BEGIN MATERIAL PROVIDED

/-- R205, R215, R222, R227, R232, R248: an access of the buffer that may be performed is: a DRAIN or FENCE completes, a repeat
answers the kept values, an access of the page's own slice is performed there, one that reaches other slices asks their request ports and
one that must lie in one slice (R214) faults; a performed access in turn retires, LAST := OWN;
a slice's request port serves its oldest request when the page's own MU has none to perform (R37), and a refused waiter asks again.
R228, R231, R288, R291, R50: a global access whose address has no translation asks for a walk, a weak store or RED answered before; with
its translations a store or RED is held in the Siding where the region's share has room, a load returns what the region sees, and a
read-modify-write goes to its home agent. -/
def Obligations.AccessEventsComplete : Prop :=
  ∀ (s : State) (rid page k : Nat) (R R1 : Region) (m : Mu) (a : Access),
    s.region? rid = some R → R.live = true → R.mu? page = some m → m.accs[k]? = some a →
    (a.st = .buffered → R.mayPerform m a = true → R.releaseReady s.links.insts m a = true →
      (∀ vals, recorded R m.dedup a = some vals → exec (.accessPerform rid page k) s = .next
        ((s.metLines R a).putRegion ((R.finish s.cycle page a vals false).metAgain a))) ∧
      (recorded R m.dedup a = none → m.dedupRoom a = true →
        (a.op = 0xAE ∨ a.op = 0xAF →
          exec (.accessPerform rid page k) s = .next (s.putRegion (R.finish s.cycle page a [] false))) ∧
        (a.op ≠ 0xAE → a.op ≠ 0xAF → mrGlobal a.r = false → R.checkSram a.align a.addrs = none → a.addrs ≠ [] →
          (∀ x ∈ a.addrs, saPage x = page) → R.performSlice s.cycle page a page = .ok R1 →
          exec (.accessPerform rid page k) s = .next (s.putRegion R1)) ∧
        (a.op ≠ 0xAE → a.op ≠ 0xAF → mrGlobal a.r = false → R.checkSram a.align a.addrs = none →
          let pages := (a.addrs.map saPage).eraseDups
          let away := pages.filter (· != page)
          (oneSlice a.op = true → 1 < pages.length →
            exec (.accessPerform rid page k) s = .next (accFault s R page a .addressRange (nth 0 a.addrs 0) false)) ∧
          (oneSlice a.op = false ∨ pages.length ≤ 1 → away ≠ [] →
            (page ∈ pages → R.performSlice s.cycle page a page = .ok R1) → (page ∉ pages → R1 = R) →
            let R2 := away.foldl (fun R p => R.modMu p fun m => { m with portq := m.portq ++ [{ unit := ⟨page, 3⟩, acc := a.id }] }) R1
            exec (.accessPerform rid page k) s = .next (s.putRegion (R2.modAcc page a.id fun x =>
              if x.st = .buffered then { x with st := .issued } else x)))) ∧
        (∀ slot gas pas ts, GlobalOk s R a slot gas →
          let R2 := issuedIn s R page a
          let s2 := s.putRegion R2
          (∀ i, i < gas.length → (∀ j, j < i → (tlbFind m.tlb (nth 0 gas j)).isSome = true) → tlbFind m.tlb (nth 0 gas i) = none →
            exec (.accessPerform rid page k) s = .next (askWalk s2
              { rid := R.rid, unit := ⟨page, 3⟩, acc := a.id, va := nth 0 gas i, rd := globalRead a.op, wr := globalWrite a.op })) ∧
          (Translated s m a gas pas ts →
            (a.op ∈ [0xA1, 0xA3, 0xAC] →
              let sd := R2.muSiding page
              let R3 := R2.holdAll sd (issued a) gas pas
              R2.sidingRoom s.self sd a.hdr.round (R3.heldIn sd - R2.heldIn sd) = .room →
              exec (.accessPerform rid page k) s = .next (s2.putRegion
                (R3.finish s.cycle page (issued a) (List.replicate a.count 0) false))) ∧
            (a.op ∈ [0xA0, 0xA2] → R2.heldUntranslated = false → (∀ pa ∈ pas, provBlocks s2 (some R2.keyRid) pa = false) →
              let word (pa : Nat) : Nat := (viewWord s2 R2 slot pa).toNat
              let hit (pa : Nat) : Bool := viewBad s2 R2 pa || (a.r.fmt.pair && viewBad s2 R2 (pa + 4))
              exec (.accessPerform rid page k) s = .next (s2.putRegion (R2.finish s.cycle page ((issued a).withErr (pas.any hit))
                (pas.map fun pa => word pa + (if a.r.fmt.pair then 2 ^ 32 * word (pa + 4) else 0)) false))) ∧
            (a.op ∈ [0xAA, 0xAB, 0xAD] → R2.heldUntranslated = false →
              exec (.accessPerform rid page k) s = .next { (s2.putRegion (R2.modAcc page a.id fun x => { x with st := .home })) with
                home := { s.home with queue := s.home.queue ++ [{ key := s.slotKey slot, rid := R.rid, page := page, acc := a.id, pas := pas }] } }))))) ∧
    (∀ (es : Sends) (R3 : Region) (U : Site), a.st = .performed → R.inTurn m a = true → mrTail a.r = false →
      let mine (w : Wave) : Bool := w.chain == mrChain a.r && w.tag == a.hdr.tag && w.frame == a.hdr.frame
      let R2 := R.modMu page fun x =>
        { x with
          accs := delNth x.accs k
          waves := m.waves.map fun w => if mine w then { w with last := some (mrOwn a.r) } else w
          iters := m.iters }
      R2.forwards ⟨page, 3⟩ a.node.toNat a.op a.r = (es, R3) → R3.unit? ⟨page, 3⟩ = some U → U.canSend es = true →
      exec (.accessRetire rid page k) s = .next (s.putRegion (R3.sendNow s.cycle ⟨page, 3⟩ es))) ∧
    (∀ q rest, m.refused = q :: rest → m.waiters.length < 64 → q.unit.page = page → q.acc = a.id →
      let R2 := R.modMu page fun m => { m with refused := rest }
      R2.acc? page a.id = some a → R2.performSlice s.cycle page a page = .ok R1 →
      exec (.waiterRetry rid page) s = .next (s.putRegion R1)) ∧
    (∀ q rest b, m.portq = q :: rest → R.ownFirst s.links.insts s.cycle page = false → R.acc? q.unit.page q.acc = some b → R.performSlice s.cycle q.unit.page b page = .ok R1 →
      exec (.muRequestPortServe rid page) s = .next
        (s.putRegion (R1.modMu page fun m => { m with portq := delFirst (· == q) m.portq })))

END MATERIAL PROVIDED

EXERCISE BRIEF
All the records above must be transcribed without a single change to any word.

SOLUTION BELOW
/-- R205, R215, R222, R227, R232, R248: an access of the buffer that may be performed is: a DRAIN or FENCE completes, a repeat
answers the kept values, an access of the page's own slice is performed there, one that reaches other slices asks their request ports and
one that must lie in one slice (R214) faults; a performed access in turn retires, LAST := OWN;
a slice's request port serves its oldest request when the page's own MU has none to perform (R37), and a refused waiter asks again.
R228, R231, R288, R291, R50: a global access whose address has no translation asks for a walk, a weak store or RED answered before; with
its translations a store or RED is held in the Siding where the region's share has room, a load returns what the region sees, and a
read-modify-write goes to its home agent. -/
def Obligations.AccessEventsComplete : Prop :=
  ∀ (s : State) (rid page k : Nat) (R R1 : Region) (m : Mu) (a : Access),
    s.region? rid = some R → R.live = true → R.mu? page = some m → m.accs[k]? = some a →
    (a.st = .buffered → R.mayPerform m a = true → R.releaseReady s.links.insts m a = true →
      (∀ vals, recorded R m.dedup a = some vals → exec (.accessPerform rid page k) s = .next
        ((s.metLines R a).putRegion ((R.finish s.cycle page a vals false).metAgain a))) ∧
      (recorded R m.dedup a = none → m.dedupRoom a = true →
        (a.op = 0xAE ∨ a.op = 0xAF →
          exec (.accessPerform rid page k) s = .next (s.putRegion (R.finish s.cycle page a [] false))) ∧
        (a.op ≠ 0xAE → a.op ≠ 0xAF → mrGlobal a.r = false → R.checkSram a.align a.addrs = none → a.addrs ≠ [] →
          (∀ x ∈ a.addrs, saPage x = page) → R.performSlice s.cycle page a page = .ok R1 →
          exec (.accessPerform rid page k) s = .next (s.putRegion R1)) ∧
        (a.op ≠ 0xAE → a.op ≠ 0xAF → mrGlobal a.r = false → R.checkSram a.align a.addrs = none →
          let pages := (a.addrs.map saPage).eraseDups
          let away := pages.filter (· != page)
          (oneSlice a.op = true → 1 < pages.length →
            exec (.accessPerform rid page k) s = .next (accFault s R page a .addressRange (nth 0 a.addrs 0) false)) ∧
          (oneSlice a.op = false ∨ pages.length ≤ 1 → away ≠ [] →
            (page ∈ pages → R.performSlice s.cycle page a page = .ok R1) → (page ∉ pages → R1 = R) →
            let R2 := away.foldl (fun R p => R.modMu p fun m => { m with portq := m.portq ++ [{ unit := ⟨page, 3⟩, acc := a.id }] }) R1
            exec (.accessPerform rid page k) s = .next (s.putRegion (R2.modAcc page a.id fun x =>
              if x.st = .buffered then { x with st := .issued } else x)))) ∧
        (∀ slot gas pas ts, GlobalOk s R a slot gas →
          let R2 := issuedIn s R page a
          let s2 := s.putRegion R2
          (∀ i, i < gas.length → (∀ j, j < i → (tlbFind m.tlb (nth 0 gas j)).isSome = true) → tlbFind m.tlb (nth 0 gas i) = none →
            exec (.accessPerform rid page k) s = .next (askWalk s2
              { rid := R.rid, unit := ⟨page, 3⟩, acc := a.id, va := nth 0 gas i, rd := globalRead a.op, wr := globalWrite a.op })) ∧
          (Translated s m a gas pas ts →
            (a.op ∈ [0xA1, 0xA3, 0xAC] →
              let sd := R2.muSiding page
              let R3 := R2.holdAll sd (issued a) gas pas
              R2.sidingRoom s.self sd a.hdr.round (R3.heldIn sd - R2.heldIn sd) = .room →
              exec (.accessPerform rid page k) s = .next (s2.putRegion
                (R3.finish s.cycle page (issued a) (List.replicate a.count 0) false))) ∧
            (a.op ∈ [0xA0, 0xA2] → R2.heldUntranslated = false → (∀ pa ∈ pas, provBlocks s2 (some R2.keyRid) pa = false) →
              let word (pa : Nat) : Nat := (viewWord s2 R2 slot pa).toNat
              let hit (pa : Nat) : Bool := viewBad s2 R2 pa || (a.r.fmt.pair && viewBad s2 R2 (pa + 4))
              exec (.accessPerform rid page k) s = .next (s2.putRegion (R2.finish s.cycle page ((issued a).withErr (pas.any hit))
                (pas.map fun pa => word pa + (if a.r.fmt.pair then 2 ^ 32 * word (pa + 4) else 0)) false))) ∧
            (a.op ∈ [0xAA, 0xAB, 0xAD] → R2.heldUntranslated = false →
              exec (.accessPerform rid page k) s = .next { (s2.putRegion (R2.modAcc page a.id fun x => { x with st := .home })) with
                home := { s.home with queue := s.home.queue ++ [{ key := s.slotKey slot, rid := R.rid, page := page, acc := a.id, pas := pas }] } }))))) ∧
    (∀ (es : Sends) (R3 : Region) (U : Site), a.st = .performed → R.inTurn m a = true → mrTail a.r = false →
      let mine (w : Wave) : Bool := w.chain == mrChain a.r && w.tag == a.hdr.tag && w.frame == a.hdr.frame
      let R2 := R.modMu page fun x =>
        { x with
          accs := delNth x.accs k
          waves := m.waves.map fun w => if mine w then { w with last := some (mrOwn a.r) } else w
          iters := m.iters }
      R2.forwards ⟨page, 3⟩ a.node.toNat a.op a.r = (es, R3) → R3.unit? ⟨page, 3⟩ = some U → U.canSend es = true →
      exec (.accessRetire rid page k) s = .next (s.putRegion (R3.sendNow s.cycle ⟨page, 3⟩ es))) ∧
    (∀ q rest, m.refused = q :: rest → m.waiters.length < 64 → q.unit.page = page → q.acc = a.id →
      let R2 := R.modMu page fun m => { m with refused := rest }
      R2.acc? page a.id = some a → R2.performSlice s.cycle page a page = .ok R1 →
      exec (.waiterRetry rid page) s = .next (s.putRegion R1)) ∧
    (∀ q rest b, m.portq = q :: rest → R.ownFirst s.links.insts s.cycle page = false → R.acc? q.unit.page q.acc = some b → R.performSlice s.cycle q.unit.page b page = .ok R1 →
      exec (.muRequestPortServe rid page) s = .next
        (s.putRegion (R1.modMu page fun m => { m with portq := delFirst (· == q) m.portq })))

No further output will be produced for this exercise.